Dropping partitions

You cannot drop a partition in Adaptive Server 15.0. To remove a partition, unpartition the table, then repartition it using the same partitioning scheme as before, but with the undesired partition left out of the DDL statement. You can also truncate all of the data in a partition.

Removing a partition can be complicated. Often, the main reason to drop a partition is because you have archived the partitioned data. You can add or drop a partition to fix minor partitioning scheme problems without repartitioning the entire table. However, doing so can lead to a problem similar to the following.

Assume you created a range-partitioned table on the partition keys of 10,20,30,40,50, and so on, archived the data in the first partition (values less than or equal to 10), and then dropped the partition, leaving partition ranges of 20,30,40,50, and so on. Later, a user inputs valid data with a partition-key value of 5. Because of the mechanics of range partitioning, the newly inserted data is successfully added to the first partition (it is less than or equal to 20). However, problems occur if you must archive some of the data (or rebalance the partitioning as more data is added), and you add a new partition with the same partition key as the original (values less than or equal to 10). The previously inserted data (the value 5) may be left stranded as local indexes all point to the “new” first partition. The best solution to this problem is to relocate the 5 rows when you add the new partition, which means you are repartitioning the table instead of adding a partition as data is relocated.
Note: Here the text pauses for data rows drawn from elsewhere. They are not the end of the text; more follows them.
@[simp] theorem completeCommand_status (s : State) : (completeCommand s).status = statusCompleted s.status := rfl
@[simp] theorem completeCommand_config (s : State) : (completeCommand s).config = s.config := rfl
@[simp] theorem completeCommand_srcW (s : State) : (completeCommand s).srcW = s.srcW := rfl
@[simp] theorem completeCommand_srcH (s : State) : (completeCommand s).srcH = s.srcH := rfl
@[simp] theorem completeCommand_timestamp (s : State) : (completeCommand s).timestamp = s.timestamp := rfl
@[simp] theorem completeCommand_opaR (s : State) : (completeCommand s).opaR = s.opaR := rfl
@[simp] theorem completeCommand_opaG (s : State) : (completeCommand s).opaG = s.opaG := rfl
@[simp] theorem completeCommand_opaB (s : State) : (completeCommand s).opaB = s.opaB := rfl
@[simp] theorem completeCommand_opbR (s : State) : (completeCommand s).opbR = s.opbR := rfl
@[simp] theorem completeCommand_opbG (s : State) : (completeCommand s).opbG = s.opbG := rfl
@[simp] theorem completeCommand_opbB (s : State) : (completeCommand s).opbB = s.opbB := rfl
@[simp] theorem completeCommand_res0 (s : State) : (completeCommand s).res0 = s.res0 := rfl
@[simp] theorem completeCommand_res1 (s : State) : (completeCommand s).res1 = s.res1 := rfl
@[simp] theorem completeCommand_res2 (s : State) : (completeCommand s).res2 = s.res2 := rfl
@[simp] theorem completeCommand_palette (s : State) : (completeCommand s).palette = s.palette := rfl
@[simp] theorem completeCommand_mem (s : State) : (completeCommand s).mem = s.mem := rfl
@[simp] theorem completeCommand_phase (s : State) : (completeCommand s).phase = .idle := rfl
@[simp] theorem completeCommand_active (s : State) : (completeCommand s).active = s.active := rfl
@[simp] theorem completeCommand_scan (s : State) : (completeCommand s).scan = s.scan := rfl
@[simp] theorem completeCommand_faults (s : State) : (completeCommand s).faults = s.faults := rfl
@[simp] theorem completeCommand_latLeft (s : State) : (completeCommand s).latLeft = 0 := rfl
@[simp] theorem completeCommand_draws (s : State) : (completeCommand s).draws = s.draws := rfl
@[simp] theorem completeCommand_turn (s : State) : (completeCommand s).turn = s.turn := rfl
@[simp] theorem completeCommand_schedule (s : State) : (completeCommand s).schedule = s.schedule := rfl
@[simp] theorem completeCommand_hostTurns (s : State) : (completeCommand s).hostTurns = s.hostTurns := rfl
@[simp] theorem completeCommand_host (s : State) : (completeCommand s).host = s.host := rfl
@[simp] theorem completeCommand_replies (s : State) : (completeCommand s).replies = s.replies := rfl

@[simp] theorem writeResults_status (r : Results) (s : State) : (writeResults r s).status = s.status := rfl
@[simp] theorem writeResults_config (r : Results) (s : State) : (writeResults r s).config = s.config := rfl
@[simp] theorem writeResults_srcW (r : Results) (s : State) : (writeResults r s).srcW = s.srcW := rfl
@[simp] theorem writeResults_srcH (r : Results) (s : State) : (writeResults r s).srcH = s.srcH := rfl
@[simp] theorem writeResults_timestamp (r : Results) (s : State) : (writeResults r s).timestamp = s.timestamp := rfl
@[simp] theorem writeResults_opaR (r : Results) (s : State) : (writeResults r s).opaR = s.opaR := rfl
@[simp] theorem writeResults_opaG (r : Results) (s : State) : (writeResults r s).opaG = s.opaG := rfl
@[simp] theorem writeResults_opaB (r : Results) (s : State) : (writeResults r s).opaB = s.opaB := rfl
@[simp] theorem writeResults_opbR (r : Results) (s : State) : (writeResults r s).opbR = s.opbR := rfl
@[simp] theorem writeResults_opbG (r : Results) (s : State) : (writeResults r s).opbG = s.opbG := rfl
@[simp] theorem writeResults_opbB (r : Results) (s : State) : (writeResults r s).opbB = s.opbB := rfl
@[simp] theorem writeResults_res0 (r : Results) (s : State) : (writeResults r s).res0 = writtenReg r.r0 := rfl
@[simp] theorem writeResults_res1 (r : Results) (s : State) : (writeResults r s).res1 = writtenReg r.r1 := rfl
@[simp] theorem writeResults_res2 (r : Results) (s : State) : (writeResults r s).res2 = writtenReg r.r2 := rfl
@[simp] theorem writeResults_palette (r : Results) (s : State) : (writeResults r s).palette = s.palette := rfl
@[simp] theorem writeResults_mem (r : Results) (s : State) : (writeResults r s).mem = s.mem := rfl
@[simp] theorem writeResults_phase (r : Results) (s : State) : (writeResults r s).phase = s.phase := rfl
@[simp] theorem writeResults_active (r : Results) (s : State) : (writeResults r s).active = s.active := rfl
@[simp] theorem writeResults_scan (r : Results) (s : State) : (writeResults r s).scan = s.scan := rfl
@[simp] theorem writeResults_faults (r : Results) (s : State) : (writeResults r s).faults = s.faults := rfl
@[simp] theorem writeResults_latLeft (r : Results) (s : State) : (writeResults r s).latLeft = s.latLeft := rfl
@[simp] theorem writeResults_draws (r : Results) (s : State) : (writeResults r s).draws = s.draws := rfl
@[simp] theorem writeResults_turn (r : Results) (s : State) : (writeResults r s).turn = s.turn := rfl
@[simp] theorem writeResults_schedule (r : Results) (s : State) : (writeResults r s).schedule = s.schedule := rfl
@[simp] theorem writeResults_hostTurns (r : Results) (s : State) : (writeResults r s).hostTurns = s.hostTurns := rfl
@[simp] theorem writeResults_host (r : Results) (s : State) : (writeResults r s).host = s.host := rfl
@[simp] theorem writeResults_replies (r : Results) (s : State) : (writeResults r s).replies = s.replies := rfl
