/-- The indices of a scan that completes depend on the image alone (42_ditherer.md R192). -/
theorem SameImage.index_eq {P : Params} {pal : Palette} {rot rot' : Bool} {n : Nat} {sc sc' : Scan} {i j : Fin 7}
    (hs : SameImage sc sc') (hi : indexAfter P pal rot sc n = some i) (hj : indexAfter P pal rot' sc' n = some j) :
    j = i := by
  obtain ⟨a, ha, hi⟩ := Option.bind_eq_some_iff.1 hi
  obtain ⟨b, hb, hj⟩ := Option.bind_eq_some_iff.1 hj
  rw [(hs.after_scanPixels ha hb).chosenIndex_eq, hi] at hj
  exact (Option.some.inj hj).symm

/-- The scan that a CONVERT of this state starts after its load (42_ditherer.md R183, R184). -/
def loadedScan (s : State) (pix : Store F64) : Scan := { s.scan with cursor := cursorStart, pix := pix }

theorem indexAt_of_loadPixels {s : State} {pix : Store F64}
    (h : loadPixels params.elem (srcByte s) Config.numPixels 0 s.scan.pix = some pix) (n : Nat) :
    indexAt s n = indexAfter params s.palette (configRot180 s) (loadedScan s pix) n := by
  simp only [indexAt, h, indexAfter, loadedScan]
  cases scanPixels params s.palette (configRot180 s) n { s.scan with cursor := cursorStart, pix := pix } <;> rfl

end Sys2Proof.Machine
end

section
/-! The frame image of a whole scan, pair by pair (43_packer.md R211 to R214). -/

namespace Sys2Proof.Machine

/-- The position of a pair in the device's orientation, as rows and pairs of the body counted from its end (43_packer.md
R213). -/
theorem bytePos_true {xe y : Nat} (hx : xe < 600) (he : xe % 2 = 0) (hy : y < 448) :
    bytePos true xe y = 64 + 300 * (447 - y) + (299 - xe / 2) := by
  simp only [bytePos, orient, if_true, Config.W, Config.H, Config.HDR_LEN]
  omega

theorem bytePos_false {xe y : Nat} (he : xe % 2 = 0) : bytePos false xe y = 64 + 300 * y + xe / 2 := by
  simp only [bytePos, orient, Bool.false_eq_true, if_false, Config.W, Config.HDR_LEN]
  omega

/-- Two pairs have two positions (43_packer.md R214). -/
theorem bytePos_inj {rot : Bool} {xe y xe' y' : Nat} (hx : xe < 600) (he : xe % 2 = 0) (hy : y < 448) (hx' : xe' < 600)
    (he' : xe' % 2 = 0) (hy' : y' < 448) (h : bytePos rot xe y = bytePos rot xe' y') : xe = xe' ∧ y = y' := by
  cases rot
  · rw [bytePos_false he, bytePos_false he'] at h
    omega
  · rw [bytePos_true hx he hy, bytePos_true hx' he' hy'] at h
    omega

/-- Every byte of the body is the position of a pair (43_packer.md R214). -/
theorem exists_bytePos_eq (rot : Bool) {k : Nat} (hlo : Config.HDR_LEN ≤ k) (hhi : k < Config.FRAME_LEN) :
    ∃ xe y, xe < 600 ∧ xe % 2 = 0 ∧ y < 448 ∧ bytePos rot xe y = k := by
  simp only [Config.HDR_LEN, Config.FRAME_LEN] at hlo hhi
  cases rot
  · refine ⟨2 * ((k - 64) % 300), (k - 64) / 300, by omega, by omega, by omega, ?_⟩
    rw [bytePos_false (by omega)]
    omega
  · refine ⟨598 - 2 * ((k - 64) % 300), 447 - (k - 64) / 300, by omega, by omega, by omega, ?_⟩
    rw [bytePos_true (by omega) (by omega) (by omega)]
    omega

/-- A pair's position lies behind the header (43_packer.md R213). -/
theorem hdrLen_le_bytePos (rot : Bool) (x y : Nat) : Config.HDR_LEN ≤ bytePos rot x y := Nat.le_add_right _ _

theorem toNat_indexNibble (i : Fin 7) : (indexNibble i).toNat = i.val := by
  have hi := i.isLt
  rw [indexNibble, BitVec.toNat_ofNat, Nat.mod_eq_of_lt (by omega)]

/-- The latched index is the low nibble of the packed byte (43_packer.md R211). -/
theorem packedByte_low (i : Fin 7) (low : BitVec 4) : (packedByte i low).extractLsb' 0 4 = low :=
  BitVec.extractLsb'_append_eq_right

/-- The odd member's index is the high nibble of the packed byte (43_packer.md R211). -/
theorem packedByte_high (i : Fin 7) (low : BitVec 4) : (packedByte i low).extractLsb' 4 4 = indexNibble i :=
  BitVec.extractLsb'_append_eq_left

/-- The cursor's pixel number after one pixel: one more, up to the last pixel (10_state.md R38). -/
theorem pixelNumber_cursorNext_eq_min (c : Cursor) :
    pixelNumber (cursorNext c).x.val (cursorNext c).y.val =
      min (pixelNumber c.x.val c.y.val + 1) (Config.numPixels - 1) := by
  have hlt := pixelNumber_cursor_lt (cursorNext c)
  rcases cursorNext_cases c with ⟨h1, h2⟩ | ⟨h1, h2, h3⟩ | ⟨h1, h2, h3⟩
  · simp only [pixelNumber, Config.W, Config.numPixels, h1, h2] at hlt ⊢
    omega
  · simp only [pixelNumber, Config.W, Config.numPixels, h1, h2, h3] at hlt ⊢
    omega
  · simp only [pixelNumber, Config.W, Config.numPixels, h1, h2, h3]
    omega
When you drop a partition, you remove all data with it, which does not cause problems. However, problems may occur when you insert new data, as described in the following example, which results in more questions about data distribution than answers.

Assume you have a hash partition on an integer column using 10 partitions. Dropping one of the partitions removes the hash bucket for 1/10th of the possible data values. Also, assume that the particular hash bucket you removed held the hash keys for integers (5,32,41,and so on). If a user inserts a value of 32, consider whether the hashing algorithm changes to reflect the full domain across the remaining 9 partitions. If so, also consider whether the purpose of dropping the partition is to redistribute the data or remove it, which means that this is actually a repartition. Perhaps, instead, the value should be rejected as the hash bucket no longer exists, which is similar to inserting an unlisted value in a list partition.

Dropping a partition can be more complex than removing a partition and all its data. Sybase opted not to include this functionality in the initial release of Adaptive Server 15.0, but may introduce this capability in a later release. However, you can repartition a table and truncate a partition, which effectively covers nonrepartitioning considerations.